• [Exercise description]: Lines with "record" in them are to be located in the listing below and copied.

[Start of Attachment]

-- ==== Sys2Proof/Certificates/Slice0/Obligations.lean ====
section
/-! DEFINITION. Obligations.lean: the statements for the provers, and the few predicates they share. -/

namespace Sys2Proof.Claims

open Sys2Proof.Machine

/-- The frame: t holds what s holds, but for the registers listed and the memory bytes base..base+len-1. -/
structure SameBut (regs : List Nibble) (base len : Nat) (s t : State) : Prop where
  v        : ∀ r : Nibble, r ∉ regs → getV t r = getV s r
  i        : t.i = s.i
  pc       : t.pc = s.pc
  sp       : t.sp = s.sp
  stack    : t.stack = s.stack
  dt       : t.dt = s.dt
  st       : t.st = s.st
  mem      : ∀ a : Nat, a < base ∨ base + len ≤ a → readByte t a = readByte s a
  run      : t.run = s.run
  waitX    : t.waitX = s.waitX
  waitAddr : t.waitAddr = s.waitAddr
  fault    : t.fault = s.fault
  unk      : t.unk = s.unk
  unkAddr  : t.unkAddr = s.unkAddr
  unkOp    : t.unkOp = s.unkOp
  fb       : t.fb = s.fb
  params   : t.params = s.params
  ports    : t.ports = s.ports
  undoX    : t.undoX = s.undoX
  undoAddr : t.undoAddr = s.undoAddr
  ret      : t.ret = s.ret

/-- Instruction i, executed at s (PC = a + 2), raised cause c: the record of 60 R232, RUN = Faulted, PC = a, the
record returned, and nothing else changed (60 R235, R236). -/
structure Trapped (c : Cause) (i : Instr) (info : Nat) (s t : State) : Prop where
  run   : t.run = .faulted
  cause : t.fault.cause = some c
  addr  : t.fault.addr = s.pc - 2
  op    : t.fault.op = some (encode i)
  info  : t.fault.info.toNat = info
  pc    : t.pc = s.pc - 2
  ret   : t.ret = .fault t.fault
  frame : SameBut [] 0 0 { s with pc := t.pc, run := t.run, fault := t.fault, ret := t.ret } t

/-- The registers an instruction may write (10 R23). -/
def writes : Instr → List Nibble
  | .ldImm x _ | .addImm x _ | .ldReg x _ | .orReg x _ | .andReg x _ | .xorReg x _ | .rnd x _ => [x]
  | .addReg x _ | .subReg x _ | .shr x | .subnReg x _ | .shl x => [x, 0xF]
  | .drw _ _ _ => [0xF]
  | .ldVxDt x | .ldVxK x => [x]
  | .ldVxMem x => (List.range (x.toNat + 1)).map (BitVec.ofNat 4)
  | _ => []

/-- The instructions that skip (40 R100). -/
def isSkip : Instr → Bool
  | .seImm _ _ | .sneImm _ _ | .seReg _ _ | .sneReg _ _ | .skp _ | .sknp _ => true
  | _ => false

/-- The instructions that call a port (44 R200, R207; 41 R144). -/
def callsPort : Instr → Bool
  | .cls | .drw _ _ _ | .skp _ | .sknp _ | .ldVxK _ | .rnd _ _ => true
  | _ => false

/-- The number of pixel (x + b, y + r), each coordinate wrapped (44 R201). -/
def spritePixel (p : Params) (x y r b : Nat) : Nat := (y + r) % p.displayH * p.displayW + (x + b) % p.displayW

/-- The k-th setPixel of a sprite, row by row and column by column, turns pixel q over: it names q and its bit is
set (44 R201). -/
def turnsOver (p : Params) (x y : Nat) (rows : List Byte) (q k : Nat) : Bool :=
  (rows.getD (k / 8) 0).getLsbD (7 - k % 8) && spritePixel p x y (k / 8) (k % 8) == q

/-- Pixel q after the first m setPixels of a sprite: turned over once for each that turns it over (44 R201). -/
def pixelAfter (p : Params) (x y : Nat) (rows : List Byte) (fb : Frame) (q m : Nat) : Bool :=
  Frame.isSet fb q ^^ (List.range m).countP (turnsOver p x y rows q) % 2 == 1

/-- Byte a after an Fx55 at s that does not fault (42 R163). -/
def byteAfterFx55 (s : State) (x : Nibble) (a : Nat) : Byte :=
  if s.i.toNat ≤ a ∧ a ≤ s.i.toNat + x.toNat then getV s (BitVec.ofNat 4 (a - s.i.toNat)) else readByte s a

/-- Byte a after an Fx33 at s that does not fault (42 R162). -/
def byteAfterFx33 (s : State) (x : Nibble) (a : Nat) : Byte :=
  if a = s.i.toNat then BitVec.ofNat 8 ((getV s x).toNat / 100)
  else if a = s.i.toNat + 1 then BitVec.ofNat 8 ((getV s x).toNat / 10 % 10)
  else if a = s.i.toNat + 2 then BitVec.ofNat 8 ((getV s x).toNat % 10)
  else readByte s a

end Sys2Proof.Claims

open Sys2Proof Sys2Proof.Machine Sys2Proof.Claims

/-! Reset and the invariant. -/

/-- 10 R40, R33, 70 R270, R272: what reset leaves, for every choice of the parameters. The values are the spec's
own decisions D12 (register zeros, the entry), D13 (memory), D18, D32 and D33. The ports and the undo fields are
the model's own and not stated. -/
def Obligations.ResetLeavesTheSpecValues : Prop :=
  ∀ p : Params,
    (∀ x : Nibble, getV (State.construct p) x = 0) ∧
    (State.construct p).i = 0 ∧ (State.construct p).pc = p.entry ∧ (State.construct p).sp = 0 ∧
    (∀ j : Nat, j < 16 → stackAt (State.construct p) j = some 0) ∧
    (State.construct p).dt = 0 ∧ (State.construct p).st = 0 ∧
    (∀ (a : Nat) (h : a < 80), readByte (State.construct p) a = p.font[a]) ∧
    (∀ a : Nat, 80 ≤ a → a < p.memSize → readByte (State.construct p) a = cellAt p.memInit a 0) ∧
    runCode (State.construct p).run = 0 ∧
    (State.construct p).waitX = 0 ∧ (State.construct p).waitAddr = 0 ∧
    causeCode (State.construct p).fault.cause = 0 ∧ (State.construct p).fault.addr = 0 ∧
    faultOpCode (State.construct p).fault.op = 0x10000 ∧ (State.construct p).fault.info = 0 ∧
    (State.construct p).unk = false ∧ (State.construct p).unkAddr = 0 ∧ (State.construct p).unkOp = 0 ∧
    (∀ q : Nat, Frame.isSet (State.construct p).fb q = false)

/-- 00 R7, 70 R272 (decisions D1, D12, D13): with the default parameters PC is 0x200 after reset, and every byte
above the font is 0. The defaults are the model's choice of parameters (log 3). -/
def Obligations.DefaultResetStartsAt0x200 : Prop :=
  State.reset.pc = 0x200 ∧ State.reset.params.memSize = 0x1000 ∧
    ∀ a : Nat, 80 ≤ a → a < 0x1000 → readByte State.reset a = 0

/-- The invariant holds after every construction 00 R7 allows, the default among them. -/
def Obligations.InvariantHoldsAfterConstruction : Prop :=
  Inv State.reset ∧ ∀ p : Params, p.wellFormed = true → Inv (State.construct p)

/-- Every transition of the core keeps the invariant. -/
def Obligations.EveryStepKeepsTheInvariant : Prop :=
  ∀ s t : State, Inv s → step s = .next t → Inv t

/-- Every call of the driver keeps the invariant, and so does every sequence of calls. -/
def Obligations.EveryDriverRunKeepsTheInvariant : Prop :=
  ∀ (calls : List DriverCall) (s t : State), Inv s → driverRun calls s = .next t → Inv t

/-- From a state that meets the invariant `step` answers a next state, and no outcome `fault` or `refused` of the
host's interface. That rests on two choices of the model: a fault of 60 R231, and a call in Faulted, are next states
(log 1), and in WaitKey a look at the Key Source that finds no key is a transition (log 10). It does not deny the wait
that never ends, which 93 I-11 calls stuck and 70 R277 a hang: there the model answers such looks for ever. -/
def Obligations.EveryInvariantStateHasANextState : Prop :=
  ∀ s : State, Inv s → ∃ t : State, step s = .next t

[End of Attachment]

• [Task answer]:
/-- Instruction i, executed at s (PC = a + 2), raised cause c: the record of 60 R232, RUN = Faulted, PC = a, the
record returned, and nothing else changed (60 R235, R236). -/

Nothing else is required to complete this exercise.